- _EXERCISE_
Type again, exactly, the lines below from the start through the line that includes "def cipherDone (out".

═══ RECORDS SHOWN

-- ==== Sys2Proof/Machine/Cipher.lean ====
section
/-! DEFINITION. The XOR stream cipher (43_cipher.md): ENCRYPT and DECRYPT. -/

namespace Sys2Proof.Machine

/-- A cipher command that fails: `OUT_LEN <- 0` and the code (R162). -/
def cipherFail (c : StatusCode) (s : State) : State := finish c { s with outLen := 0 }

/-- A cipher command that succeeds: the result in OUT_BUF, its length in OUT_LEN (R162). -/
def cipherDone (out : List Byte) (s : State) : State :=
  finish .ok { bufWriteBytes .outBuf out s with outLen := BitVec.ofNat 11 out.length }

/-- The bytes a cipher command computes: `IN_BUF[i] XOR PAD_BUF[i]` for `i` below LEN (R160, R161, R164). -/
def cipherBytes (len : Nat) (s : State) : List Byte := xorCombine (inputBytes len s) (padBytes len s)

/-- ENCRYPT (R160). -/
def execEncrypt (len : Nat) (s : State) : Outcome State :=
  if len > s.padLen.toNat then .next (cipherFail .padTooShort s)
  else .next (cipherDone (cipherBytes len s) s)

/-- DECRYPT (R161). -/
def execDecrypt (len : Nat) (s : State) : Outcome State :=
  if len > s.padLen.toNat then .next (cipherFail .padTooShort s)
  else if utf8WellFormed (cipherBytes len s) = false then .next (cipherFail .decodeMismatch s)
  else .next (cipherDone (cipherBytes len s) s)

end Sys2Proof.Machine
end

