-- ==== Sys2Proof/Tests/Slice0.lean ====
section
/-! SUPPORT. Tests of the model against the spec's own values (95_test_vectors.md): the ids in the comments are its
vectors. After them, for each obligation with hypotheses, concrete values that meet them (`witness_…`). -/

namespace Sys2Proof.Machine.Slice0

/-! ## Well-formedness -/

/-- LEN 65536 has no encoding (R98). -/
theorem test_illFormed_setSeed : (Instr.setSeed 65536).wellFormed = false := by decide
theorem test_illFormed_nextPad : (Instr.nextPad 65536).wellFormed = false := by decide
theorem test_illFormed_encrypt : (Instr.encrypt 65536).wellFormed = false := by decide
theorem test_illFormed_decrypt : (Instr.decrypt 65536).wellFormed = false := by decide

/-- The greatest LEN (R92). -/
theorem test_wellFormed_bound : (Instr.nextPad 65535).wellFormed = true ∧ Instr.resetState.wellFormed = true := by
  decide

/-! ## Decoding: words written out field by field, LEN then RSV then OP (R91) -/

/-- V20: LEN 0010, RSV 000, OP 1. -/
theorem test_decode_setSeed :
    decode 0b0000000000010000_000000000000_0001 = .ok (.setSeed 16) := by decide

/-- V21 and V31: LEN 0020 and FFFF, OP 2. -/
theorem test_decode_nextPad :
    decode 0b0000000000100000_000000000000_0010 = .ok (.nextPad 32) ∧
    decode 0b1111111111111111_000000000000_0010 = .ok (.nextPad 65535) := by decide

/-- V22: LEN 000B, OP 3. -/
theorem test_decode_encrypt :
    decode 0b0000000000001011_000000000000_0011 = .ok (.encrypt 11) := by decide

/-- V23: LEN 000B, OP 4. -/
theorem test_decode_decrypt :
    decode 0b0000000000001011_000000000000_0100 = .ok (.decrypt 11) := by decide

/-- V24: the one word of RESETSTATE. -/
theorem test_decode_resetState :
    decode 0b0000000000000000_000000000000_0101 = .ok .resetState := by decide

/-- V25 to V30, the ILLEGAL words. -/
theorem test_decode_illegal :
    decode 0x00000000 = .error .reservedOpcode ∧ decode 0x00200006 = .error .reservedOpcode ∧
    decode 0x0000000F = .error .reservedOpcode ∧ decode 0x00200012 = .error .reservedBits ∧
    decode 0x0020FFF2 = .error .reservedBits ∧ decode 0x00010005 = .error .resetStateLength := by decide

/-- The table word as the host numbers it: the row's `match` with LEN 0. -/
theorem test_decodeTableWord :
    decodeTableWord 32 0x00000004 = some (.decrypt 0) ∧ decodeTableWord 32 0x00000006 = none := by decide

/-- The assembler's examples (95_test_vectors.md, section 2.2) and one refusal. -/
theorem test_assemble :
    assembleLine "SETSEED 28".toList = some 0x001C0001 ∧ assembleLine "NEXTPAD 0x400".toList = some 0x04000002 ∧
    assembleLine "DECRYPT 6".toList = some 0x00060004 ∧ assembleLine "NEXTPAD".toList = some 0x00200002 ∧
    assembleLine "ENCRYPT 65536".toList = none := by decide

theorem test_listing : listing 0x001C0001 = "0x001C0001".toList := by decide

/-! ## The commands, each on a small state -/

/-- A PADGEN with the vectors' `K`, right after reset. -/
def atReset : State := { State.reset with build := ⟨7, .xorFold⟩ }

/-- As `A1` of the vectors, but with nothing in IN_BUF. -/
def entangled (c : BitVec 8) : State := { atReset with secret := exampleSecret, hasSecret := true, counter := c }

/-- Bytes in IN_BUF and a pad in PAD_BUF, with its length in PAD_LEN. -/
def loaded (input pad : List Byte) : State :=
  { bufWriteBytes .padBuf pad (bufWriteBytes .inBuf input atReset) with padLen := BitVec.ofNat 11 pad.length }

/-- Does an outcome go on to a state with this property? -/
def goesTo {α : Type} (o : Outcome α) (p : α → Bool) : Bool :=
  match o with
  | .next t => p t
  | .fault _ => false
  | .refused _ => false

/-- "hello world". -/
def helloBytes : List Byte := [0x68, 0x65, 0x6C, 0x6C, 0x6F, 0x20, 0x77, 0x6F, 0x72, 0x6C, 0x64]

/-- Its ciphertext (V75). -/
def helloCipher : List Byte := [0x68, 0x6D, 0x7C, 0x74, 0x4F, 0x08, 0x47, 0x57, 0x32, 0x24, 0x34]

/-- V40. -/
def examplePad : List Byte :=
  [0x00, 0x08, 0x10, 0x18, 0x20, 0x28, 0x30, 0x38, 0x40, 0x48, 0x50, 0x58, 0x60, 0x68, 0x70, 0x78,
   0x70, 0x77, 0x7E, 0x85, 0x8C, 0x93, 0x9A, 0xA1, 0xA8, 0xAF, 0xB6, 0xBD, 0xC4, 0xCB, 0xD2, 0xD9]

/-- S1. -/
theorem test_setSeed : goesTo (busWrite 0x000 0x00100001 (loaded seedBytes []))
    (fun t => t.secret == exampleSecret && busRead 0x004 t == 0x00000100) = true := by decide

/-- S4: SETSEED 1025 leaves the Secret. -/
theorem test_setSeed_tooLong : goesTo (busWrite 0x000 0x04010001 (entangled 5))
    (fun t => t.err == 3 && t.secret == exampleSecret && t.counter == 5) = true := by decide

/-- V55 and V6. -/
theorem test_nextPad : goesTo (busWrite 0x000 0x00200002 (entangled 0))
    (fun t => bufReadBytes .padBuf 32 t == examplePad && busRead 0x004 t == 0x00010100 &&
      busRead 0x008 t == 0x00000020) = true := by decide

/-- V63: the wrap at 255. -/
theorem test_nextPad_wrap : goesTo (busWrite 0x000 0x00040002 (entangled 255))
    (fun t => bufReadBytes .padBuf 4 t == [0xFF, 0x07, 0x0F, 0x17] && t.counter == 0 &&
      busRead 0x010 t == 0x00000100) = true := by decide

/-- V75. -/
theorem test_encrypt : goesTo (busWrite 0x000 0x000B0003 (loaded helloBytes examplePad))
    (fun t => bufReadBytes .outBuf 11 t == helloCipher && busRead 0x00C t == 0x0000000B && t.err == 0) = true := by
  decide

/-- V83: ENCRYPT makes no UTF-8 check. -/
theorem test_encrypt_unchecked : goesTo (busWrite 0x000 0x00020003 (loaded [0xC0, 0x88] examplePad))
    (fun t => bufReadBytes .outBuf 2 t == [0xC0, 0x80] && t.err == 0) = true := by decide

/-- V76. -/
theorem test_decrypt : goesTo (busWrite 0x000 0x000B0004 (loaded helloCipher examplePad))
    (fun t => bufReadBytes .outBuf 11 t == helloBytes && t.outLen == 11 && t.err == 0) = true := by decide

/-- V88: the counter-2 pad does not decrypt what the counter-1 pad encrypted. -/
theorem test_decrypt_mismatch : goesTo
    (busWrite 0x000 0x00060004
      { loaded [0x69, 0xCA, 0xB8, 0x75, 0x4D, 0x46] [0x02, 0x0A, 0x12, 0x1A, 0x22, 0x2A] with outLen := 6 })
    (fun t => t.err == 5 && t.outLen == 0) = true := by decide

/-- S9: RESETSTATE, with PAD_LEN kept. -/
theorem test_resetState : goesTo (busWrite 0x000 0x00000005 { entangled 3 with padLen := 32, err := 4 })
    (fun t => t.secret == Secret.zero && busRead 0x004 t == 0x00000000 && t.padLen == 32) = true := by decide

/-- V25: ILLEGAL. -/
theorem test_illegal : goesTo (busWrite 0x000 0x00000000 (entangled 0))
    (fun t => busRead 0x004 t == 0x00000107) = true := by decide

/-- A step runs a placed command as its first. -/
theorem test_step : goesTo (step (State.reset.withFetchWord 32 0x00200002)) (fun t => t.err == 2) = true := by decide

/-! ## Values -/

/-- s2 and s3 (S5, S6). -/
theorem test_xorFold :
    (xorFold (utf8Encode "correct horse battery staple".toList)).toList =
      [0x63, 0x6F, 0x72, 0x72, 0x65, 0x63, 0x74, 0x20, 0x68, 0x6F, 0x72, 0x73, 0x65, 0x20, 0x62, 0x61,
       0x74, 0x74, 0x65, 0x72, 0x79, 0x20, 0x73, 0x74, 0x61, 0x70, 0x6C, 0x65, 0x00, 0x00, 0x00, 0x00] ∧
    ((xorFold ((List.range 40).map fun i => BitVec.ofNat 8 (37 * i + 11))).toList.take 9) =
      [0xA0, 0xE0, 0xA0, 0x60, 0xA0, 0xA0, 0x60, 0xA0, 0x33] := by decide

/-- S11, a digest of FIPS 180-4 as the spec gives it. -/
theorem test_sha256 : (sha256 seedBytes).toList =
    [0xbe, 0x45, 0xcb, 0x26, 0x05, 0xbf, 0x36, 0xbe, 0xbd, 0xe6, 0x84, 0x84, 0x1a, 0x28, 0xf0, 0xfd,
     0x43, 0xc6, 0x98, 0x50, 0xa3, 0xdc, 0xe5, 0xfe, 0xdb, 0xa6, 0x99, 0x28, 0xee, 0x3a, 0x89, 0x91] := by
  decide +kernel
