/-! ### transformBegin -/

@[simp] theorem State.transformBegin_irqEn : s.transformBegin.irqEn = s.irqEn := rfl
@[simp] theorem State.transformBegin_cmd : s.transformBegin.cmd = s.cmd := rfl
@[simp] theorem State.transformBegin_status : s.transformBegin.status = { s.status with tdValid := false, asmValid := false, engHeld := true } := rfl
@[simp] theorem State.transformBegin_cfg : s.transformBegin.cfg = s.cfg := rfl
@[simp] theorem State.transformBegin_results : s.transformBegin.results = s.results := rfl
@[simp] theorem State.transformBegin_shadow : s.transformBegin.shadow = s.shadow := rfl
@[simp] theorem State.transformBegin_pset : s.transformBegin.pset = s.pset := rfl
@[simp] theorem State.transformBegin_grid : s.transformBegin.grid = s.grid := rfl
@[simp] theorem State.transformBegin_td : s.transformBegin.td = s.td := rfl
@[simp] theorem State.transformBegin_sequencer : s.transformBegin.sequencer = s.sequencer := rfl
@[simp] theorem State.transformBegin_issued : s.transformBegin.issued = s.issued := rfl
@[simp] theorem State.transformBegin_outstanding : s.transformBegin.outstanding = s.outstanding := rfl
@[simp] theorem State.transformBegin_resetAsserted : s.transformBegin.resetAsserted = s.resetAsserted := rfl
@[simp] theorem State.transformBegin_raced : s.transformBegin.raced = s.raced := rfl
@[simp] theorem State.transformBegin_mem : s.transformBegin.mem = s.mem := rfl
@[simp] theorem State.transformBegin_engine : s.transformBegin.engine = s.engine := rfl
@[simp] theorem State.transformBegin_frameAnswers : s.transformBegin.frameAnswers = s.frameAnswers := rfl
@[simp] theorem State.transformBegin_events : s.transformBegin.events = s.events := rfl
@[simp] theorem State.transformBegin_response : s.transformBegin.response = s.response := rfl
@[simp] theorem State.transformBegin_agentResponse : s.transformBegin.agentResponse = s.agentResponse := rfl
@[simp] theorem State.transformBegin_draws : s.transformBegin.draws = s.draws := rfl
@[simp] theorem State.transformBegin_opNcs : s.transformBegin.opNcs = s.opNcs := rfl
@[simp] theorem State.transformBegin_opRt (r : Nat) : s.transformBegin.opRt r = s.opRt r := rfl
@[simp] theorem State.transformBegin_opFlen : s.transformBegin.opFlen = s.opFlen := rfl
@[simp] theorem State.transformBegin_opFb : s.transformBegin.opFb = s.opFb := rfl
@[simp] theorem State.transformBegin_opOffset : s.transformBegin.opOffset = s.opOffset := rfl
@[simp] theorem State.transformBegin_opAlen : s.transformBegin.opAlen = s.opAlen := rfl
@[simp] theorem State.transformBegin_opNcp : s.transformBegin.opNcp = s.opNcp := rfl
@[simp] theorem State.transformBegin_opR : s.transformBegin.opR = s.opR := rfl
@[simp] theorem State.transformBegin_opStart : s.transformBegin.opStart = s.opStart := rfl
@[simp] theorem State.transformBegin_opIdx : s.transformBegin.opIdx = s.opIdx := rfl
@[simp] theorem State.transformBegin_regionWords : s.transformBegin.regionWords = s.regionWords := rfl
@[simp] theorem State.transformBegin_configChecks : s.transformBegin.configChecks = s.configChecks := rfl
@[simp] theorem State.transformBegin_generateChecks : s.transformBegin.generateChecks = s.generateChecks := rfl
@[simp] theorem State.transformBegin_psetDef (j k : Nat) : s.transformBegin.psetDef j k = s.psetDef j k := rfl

══════

- _RESPONSE_
-- ==== Sys2Proof/Machine/Cipher.lean ====
section
/-! DEFINITION. The XOR stream cipher (43_cipher.md): ENCRYPT and DECRYPT. -/

namespace Sys2Proof.Machine

/-- A cipher command that fails: `OUT_LEN <- 0` and the code (R162). -/
def cipherFail (c : StatusCode) (s : State) : State := finish c { s with outLen := 0 }

/-- A cipher command that succeeds: the result in OUT_BUF, its length in OUT_LEN (R162). -/
def cipherDone (out : List Byte) (s : State) : State :=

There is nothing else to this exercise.